Views: 0
HP Genel Başkanı Kudret Özersay, Rum tarafı geçiş kapılarında Türkiye kökenli vatandaşlara yeni zorluklar çıkarmaya başladığını belirterek, “Vatandaşlarımıza kökenleri ya da doğdukları yer nedeniyle yapılan bu ayrımcı uygulama ve zorluk çıkarma yaklaşımı kabul edilebilir değildir” dedi.
Halkın Partisi (HP) Genel Başkanı Kudret Özersay, Türkiye kökenli KKTC vatandaşlarının Güney Kıbrıs’a geçişte yaşadığı sorunlarla ilgili kişisel sosyal medya hesabından bir açıklama yaptı.
“RUM TARAFI GEÇİŞ KAPILARINDA YENİ ZORLUKLAR ÇIKARIYOR”
HP Genel Başkanı Özersay, Rum tarafının geçiş kapılarında Türkiye kökenli vatandaşlara yeni sıkıntılar yaratmaya başladığını belirtti.
“Yıllardır evli olduğu eşi nedeniyle Güney Kıbrıs’a sorunsuz şekilde evlilik belgesini göstererek geçiş yapabilen vatandaşlarımıza bir süredir Türkiye Cumhuriyeti pasaportu veya başka belgeler sorulmaya, bu tür belgeler ise Türkiye’nin Lefkoşa Başkonsolosluğu’ndan alınmış ise bu belgeleri de kabul etmemeye başlamıştır” diye Özersay, önce Lokmacı Sınır Kapısı’nda başlayan bu zorluk çıkarma uygulamasının şimdi de Metehan geçiş kapısından yapılacak geçişlerde de yaşanmaya başladığını kaydetti.
Özersay, KKTC vatandaşlarına kökenleri ya da doğdukları yer nedeniyle yapılan ayrımcı bir uygulama ve zorluk çıkarma yaklaşımının kabul edilemez olduğunu vurguladı.
Halkın Partisi olarak yabancı büyükelçilerle yaptığımız görüşmelerde, söz konusu yanlışın daha da yerleşip kalıcı hale dönüşmemesi için konuyu gündeme taşıdıklarını dile getiren Özersay, “Öte yandan özellikle Cumhurbaşkanlığı’na bu konuda önemli bir görev düşmektedir, adım atmaları bu konuyu gündeme taşımaları gerekir” dedi.
“VATANDAŞLARIMIZIN GÜNEYDE HAK ARAMASI RUM YÖNETİMİNİ RAHATSIZ ETMİŞ OLMALI”
Karma evlilikten doğan çocukların Kıbrıs pasaportu alamamasıyla ilgili yaşanan soruna da değinen Özersay, konuyla ilgili şu ifadeleri kullandı:
“Karma evlilikler sonucunda eşlerin ve çocukların güneyde hukukun üstünlüğü gereği yürürlükteki yasalara göre Avrupa Birliği vatandaşlığı alabilmeleri en doğal haklarıyken son dönemde bu haklarını aramaya, sahip çıkmaya dönük girişimler, vatandaşlarımızın güneyde bazı eylemler yapmış olmaları belli ki Kıbrıs Rum yönetimini rahatsız etmiştir.
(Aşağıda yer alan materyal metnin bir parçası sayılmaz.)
-- ==== Sys2Proof/Config.lean ====
section
/-! DEFINITION. What an implementation of the block fixes (00_scope.md R9) and the values the spec leaves free.
The fixed constants of 00_scope.md R8 are not here: they stand with the datapath that uses them
(Machine/Operands.lean, Machine/Flags.lean). -/

namespace Sys2Proof.Config

/-- CAL_EDGE (00_scope.md R9, 92_eei_decisions.md D16). -/
inductive Edge where
  | rising
  | falling
  deriving DecidableEq, Repr, Inhabited

/-- LED_ACTIVE_LEVEL (00_scope.md R9, 92_eei_decisions.md D15). -/
inductive Level where
  | high
  | low
  deriving DecidableEq, Repr, Inhabited

/-- ARB_ORDER (00_scope.md R9, 60_exceptions.md R246). Under `any` either request may be taken first, and the model
draws the choice; it is the model default, so it stands first. -/
inductive ArbOrder where
  | any
  | tickFirst
  | calFirst
  deriving DecidableEq, Repr, Inhabited

/-- OVERRUN_POLICY (00_scope.md R9, 60_exceptions.md R241): what the hardware does when a TICK overruns. The spec leaves
it open and names no member of its domain, so its one value says no more than that; the model faults under it (log
entry 18). -/
inductive OverrunPolicy where
  | unspecified
  deriving DecidableEq, Repr, Inhabited

/-- BUS_BIT_ORDER (20_memory.md R54). -/
inductive BitOrder where
  | msbFirst
  | lsbFirst
  deriving DecidableEq, Repr, Inhabited

/-- The electrical and period parameters of 00_scope.md R9 (92_eei_decisions.md D3, D29). No rule of the spec reads
one of them (93_implementation_defined.md I15, I17): they are listed so that a configuration is whole. Times and
rates are numbers of an unstated unit; TICK_PERIOD is positive. -/
structure Electrical where
  clkPolarity : Bool
  clkPhase : Bool
  bitOrder : BitOrder
  busClk : Nat
  csSetup : Nat
  csHold : Nat
  csIdleMin : Nat
  tickPeriod : ℕ+
  pwmPeriod : BitVec 16
  deriving DecidableEq, Repr, Inhabited

/-- A configuration: one value for every parameter of 00_scope.md R9. The types keep every field in its domain;
20_memory.md R55. -/
structure Params where
  addrXL : Addr
  addrXH : Addr
  addrYL : Addr
  addrYH : Addr
  addrZL : Addr
  addrZH : Addr
  cfg1Addr : Addr
  cfg1Val : Byte
  cfg2Addr : Addr
  cfg2Val : Byte
  readDummy : Byte
  outResetX : Half
  outResetY : Half
  calEdge : Edge
  ledActiveLevel : Level
  arbOrder : ArbOrder := .any
  overrunPolicy : OverrunPolicy := .unspecified
  electrical : Electrical
  deriving DecidableEq, Repr, Inhabited

/-- A configuration as it is written before its domains are checked (60_exceptions.md R251, last sentence). -/
structure RawParams where
  addrXL : Nat
  addrXH : Nat
  addrYL : Nat
  addrYH : Nat
  addrZL : Nat
  addrZH : Nat
  cfg1Addr : Nat
  cfg1Val : Nat
  cfg2Addr : Nat
  cfg2Val : Nat
  readDummy : Nat
  outResetX : Nat
  outResetY : Nat
  calEdge : Edge
  ledActiveLevel : Level
  arbOrder : ArbOrder := .any
  overrunPolicy : OverrunPolicy := .unspecified
  clkPolarity : Bool
  clkPhase : Bool
  bitOrder : BitOrder
  busClk : Nat
  csSetup : Nat
  csHold : Nat
  csIdleMin : Nat
  tickPeriod : Nat
  pwmPeriod : Nat
  deriving DecidableEq, Repr

/-- The parameters of the block at hand, fixed and unknown: whatever is proved of them holds for every configuration
(00_scope.md R9; notes/assumptions/2.md). -/
opaque implementation : Params

/-- The configuration a run has unless it names another: the block's parameters, with the model default of ARB_ORDER
(00_scope.md R9, 60_exceptions.md R246). -/
def params : Params := { implementation with arbOrder := .any }

/-! Free values: the registers whose value after a reset the spec leaves unspecified (70_reset_and_hazards.md R273;
93_implementation_defined.md I11, I12), one fresh value for each draw. Log entry 5. -/

/-- sx after the reset that makes draw `n`. -/
opaque unspecSx (n : Nat) : Half
/-- sy after the reset that makes draw `n`. -/
opaque unspecSy (n : Nat) : Half
/-- sz after the reset that makes draw `n`. -/
opaque unspecSz (n : Nat) : Half
/-- lo_buf after the reset that makes draw `n`. -/
opaque unspecLoBuf (n : Nat) : Byte
/-- bus_tx after the reset that makes draw `n`. -/
opaque unspecBusTx (n : Nat) : Byte

/-- The order of a pending tick and a pending calibration when ARB_ORDER = ANY and the environment script names
none: true takes the calibration (60_exceptions.md R246). Log entry 9. -/
opaque freeCalFirst (n : Nat) : Bool

end Sys2Proof.Config
end

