-- ==== Sys2Proof/Machine/Step.lean ====
section
/-! DEFINITION. One step of the machine: one controller step (40_serial_protocol.md R100) together with what the other
agents do in it. -/

namespace Sys2Proof.Machine

/-- A stuck controller holds; any other state decodes its word, runs the instruction, and latches what arrived. -/
def step (s : State) : Host.Outcome State Fault Refusal :=
  match heldBefore s with
  | some o => o
  | none =>
    match s.fetch with
    | .ok i => afterExec s (exec i s)
    | .error e => .refused (.undecoded e)

/-- The table word placed where the next step decodes it (notes/assumptions/10.md). -/
def State.withFetchWord (s : State) (nbits w : Nat) : State := s.placeWord nbits w

end Sys2Proof.Machine
end

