/-! ### State.raise: recording a fault -/

@[simp] theorem State.raise_cfg (s : State) (f : Fault) : (s.raise f).cfg = s.cfg := rfl
@[simp] theorem State.raise_sx (s : State) (f : Fault) : (s.raise f).sx = s.sx := rfl
@[simp] theorem State.raise_sy (s : State) (f : Fault) : (s.raise f).sy = s.sy := rfl
@[simp] theorem State.raise_sz (s : State) (f : Fault) : (s.raise f).sz = s.sz := rfl
@[simp] theorem State.raise_loBuf (s : State) (f : Fault) : (s.raise f).loBuf = s.loBuf := rfl
@[simp] theorem State.raise_outX (s : State) (f : Fault) : (s.raise f).outX = s.outX := rfl
@[simp] theorem State.raise_outY (s : State) (f : Fault) : (s.raise f).outY = s.outY := rfl
@[simp] theorem State.raise_offX (s : State) (f : Fault) : (s.raise f).offX = s.offX := rfl
@[simp] theorem State.raise_offY (s : State) (f : Fault) : (s.raise f).offY = s.offY := rfl
@[simp] theorem State.raise_hcnt (s : State) (f : Fault) : (s.raise f).hcnt = s.hcnt := rfl
@[simp] theorem State.raise_ind (s : State) (f : Fault) : (s.raise f).ind = s.ind := rfl
@[simp] theorem State.raise_tickPend (s : State) (f : Fault) : (s.raise f).tickPend = s.tickPend := rfl
@[simp] theorem State.raise_calPend (s : State) (f : Fault) : (s.raise f).calPend = s.calPend := rfl
@[simp] theorem State.raise_calPrev (s : State) (f : Fault) : (s.raise f).calPrev = s.calPrev := rfl
@[simp] theorem State.raise_phase (s : State) (f : Fault) : (s.raise f).phase = s.phase := rfl
@[simp] theorem State.raise_bstep (s : State) (f : Fault) : (s.raise f).bstep = s.bstep := rfl
@[simp] theorem State.raise_csN (s : State) (f : Fault) : (s.raise f).csN = s.csN := rfl
@[simp] theorem State.raise_busTx (s : State) (f : Fault) : (s.raise f).busTx = s.busTx := rfl
@[simp] theorem State.raise_busGo (s : State) (f : Fault) : (s.raise f).busGo = s.busGo := rfl
@[simp] theorem State.raise_faults (s : State) (f : Fault) : (s.raise f).faults = insertFault f s.faults := rfl
@[simp] theorem State.raise_stuck (s : State) (f : Fault) : (s.raise f).stuck = some f := rfl
@[simp] theorem State.raise_history (s : State) (f : Fault) : (s.raise f).history = s.history := rfl
@[simp] theorem State.raise_script (s : State) (f : Fault) : (s.raise f).script = s.script := rfl
@[simp] theorem State.raise_draws (s : State) (f : Fault) : (s.raise f).draws = s.draws := rfl
@[simp] theorem State.raise_now (s : State) (f : Fault) : (s.raise f).now = s.now := rfl
@[simp] theorem State.raise_level (s : State) (f : Fault) : (s.raise f).level = s.level := rfl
Oysa bu tavır, bu yaklaşım tam anlamıyla insanlara etnik kökenleri ya da doğdukları yere göre ayrımcılık yapılması anlamı taşımaktadır. Uluslararası insan hakları uygulamalarına ters ve bunca yıldır Avrupa Birliği’nin de savunageldiği hukuk devleti uygulamasını ihlal eder nitelikli bu yaklaşımlar kabul edilemezdir.”